BRIEF :: Count, in the data that follows, every line with the string "queues", and give that count as the whole reply.

(Saved entries)

/-- Steps 1 to 3 of R164. A record that cannot be read counts as a mismatch, which ends the restore. -/
def beginRestore (s : State) (t : Nat) : State :=
  let b := tileBase t
  let q : QId := .cq t
  let (s, st, bs) := memRead s (.unit (packOf t)) (s.rd b SEQ_TSAVE.ADDR * 4096) recordSize
  if st ≠ 0 || !(recordOk bs) then
    let s := (s.wr b SEQ_TCTRL.RESTORE 0).wr b SEQ_TSTAT.REC_ERR 1
    preemptSettle (setFault s q .overrun 0 0x09 0 0 0) t
  else
    let s := s.wr b SEQ_TSTAT.RESTORING 1
    let ti := s.tile t
    let s := s.setT t { ti with restoring := true, reps := [], flight := [], replay := none, cen := [] }
    let s := loadRecord s t bs
    let s := loadPosition s q (leNat (slice bs 0x10 4)) (leNat (slice bs 0x18 8))
    let s := loadPosition s (.mq t) (leNat (slice bs 0x14 4)) (leNat (slice bs 0x20 8))
    if bitAt (leNat (slice bs 4 4)) 0 then
      let w := leNat (slice bs 0x60 32)
      let num := (leNat (slice bs 0x10 4) + 2 ^ 32 - 1) % 2 ^ 32
      let s := s.setQ q { s.queue q with
        prog := [{ num := num, w := w, left := 0 }]
        cur := some { w := w, num := num, rep := leNat (slice bs 0x28 4) % 2 ^ 21, reload := true } }
      s.setT t { s.tile t with cen := [(num, recordCensus bs)] }
    else s

/-- A write of SEQ_TCTRL.RESTORE (R164, R168): the bit is set, and the restore begins once no preemption of the tile is under
way. -/
def tileRestore (s : State) (t : Nat) : State :=
  let b := tileBase t
  if s.bit b SEQ_TCTRL.RESTORE then s
  else
    let s := s.wr b SEQ_TCTRL.RESTORE 1
    if s.bit b SEQ_TCTRL.PREEMPT then s else beginRestore s t

/-- The record of a preempted tile is written (steps 3 and 4 of R160), once the issued repeats have drained. A RESTORE that
waits begins. A record that cannot be written clears PREEMPT too, and both queues show PREEMPTED (R168, R266; DESIGN CHOICE,
log 150). -/
def preemptSaveDone (s : State) (t : Nat) : State :=
  if !(s.saveReady t) then s
  else
    let q : QId := .cq t
    let b := tileBase t
    let s := runTo s t (max (s.tile t).cyc ((s.queue q).drain + 1))
    let qu := s.queue q
    let cen := match qu.cur with
      | some c => tgetD (s.tile t).cen c.num {}
      | none => {}
    let rcd := saveRecord s t qu.cur cen
    let (s, st) := memWrite s (.unit (packOf t)) (s.rd b SEQ_TSAVE.ADDR * 4096) rcd
    let s := s.wr b SEQ_TCTRL.PREEMPT 0
    let ti := s.tile t
    let s := if st ≠ 0 then
        -- the tile stays stopped (R266)
        let s := (s.setT t { ti with preempting := false }).wr b SEQ_TSTAT.REC_ERR 1
        (s.wr (qBase q) SEQ_QSTAT.PREEMPTED 1).wr (qBase (.mq t)) SEQ_QSTAT.PREEMPTED 1
      else
        let s := s.setT t { ti with preempting := false, cen := [] }
        let s := forEach (List.range 3) s (fun s n => apStop s t n false)
        let s := s.setQ q { s.queue q with prog := [], cur := none }
        let s := s.wr b SEQ_TSTAT.SAVED 1
        let s := (s.wr (qBase q) SEQ_QSTAT.PREEMPTED 1).wr (qBase (.mq t)) SEQ_QSTAT.PREEMPTED 1
        raiseEv s .seqSaved (s.packPart (packOf t))
          { qword := qWord q, retired := s.rd (qBase q) SEQ_QRETIRED.COUNT, detail := s.rd b SEQ_TSAVE.ADDR * 4096 }
    if s.bit b SEQ_TCTRL.RESTORE then beginRestore s t else s

/-- A restore completes (step 4 of R164): the remaining repeats of the interrupted command begin a block. A PREEMPT that waits
takes effect. -/
def tileRestoreDone (s : State) (t : Nat) : State :=
  let b := tileBase t
  if !(s.bit b SEQ_TSTAT.RESTORING) then s
  else
    let s := (s.wr b SEQ_TCTRL.RESTORE 0).wr b SEQ_TSTAT.RESTORING 0
    let s := s.wr b SEQ_TSTAT.RESTORED 1
    let s := (s.wr (qBase (.cq t)) SEQ_QSTAT.PREEMPTED 0).wr (qBase (.mq t)) SEQ_QSTAT.PREEMPTED 0
    let s := s.setT t { s.tile t with restoring := false }
    if s.bit b SEQ_TCTRL.PREEMPT then preemptSettle s t
    else if (s.queue (.cq t)).cur.isSome then startBlock s t else s

/-! Preemption of the pack queues. -/

/-- Have GQ and PMQ of a pack stopped: their commands in progress have retired (R165). -/
def State.packStopped (s : State) (p : Nat) : Bool :=
  [QId.gq p, QId.pmq p].all (fun q =>
    (s.queue q).prog.isEmpty && !((s.queue q).atSwitch) && (s.queue q).wait.isNone)

/-- RESUME acts once both queues have stopped (R165). -/
def packGo (s : State) (p : Nat) : State :=
  let b := packBase p
  let s := (s.wr (qBase (.gq p)) SEQ_QSTAT.PREEMPTED 0).wr (qBase (.pmq p)) SEQ_QSTAT.PREEMPTED 0
  s.wr b SEQ_PCTRL.RESUME 0

/-- The end of a preemption of GQ and PMQ, when both have stopped; a RESUME that waits takes effect. -/
def packSettle (s : State) (p : Nat) : State :=
  let b := packBase p
  if s.bit b SEQ_PCTRL.PREEMPT && s.packStopped p then
    let s := s.wr b SEQ_PCTRL.PREEMPT 0
    let s := (s.wr (qBase (.gq p)) SEQ_QSTAT.PREEMPTED 1).wr (qBase (.pmq p)) SEQ_QSTAT.PREEMPTED 1
    if s.bit b SEQ_PCTRL.RESUME then packGo s p else s
  else s

/-- What a queue has done may be what a preemption of its pack's queues waits for (R165). -/
def packSettleOf (s : State) (q : QId) : State :=
  match q with
  | .gq p => packSettle s p
  | .pmq p => packSettle s p
  | _ => s

/-- A write of SEQ_PCTRL.PREEMPT (R165). A wait of which nothing has been released is registered again after the resume. -/
def packPreempt (s : State) (p : Nat) : State :=
  let s := s.wr (packBase p) SEQ_PCTRL.PREEMPT 1
  packSettle (leaveWait (leaveWait s (.gq p)) (.pmq p)) p

/-- A write of SEQ_PCTRL.RESUME (R165): while the queues are still draining it waits. -/
def packResume (s : State) (p : Nat) : State :=
  let b := packBase p
  if s.bit b SEQ_PCTRL.PREEMPT then s.wr b SEQ_PCTRL.RESUME 1
  else packGo s p

end Sys2Proof.Machine
end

WORKED SOLUTION :: 5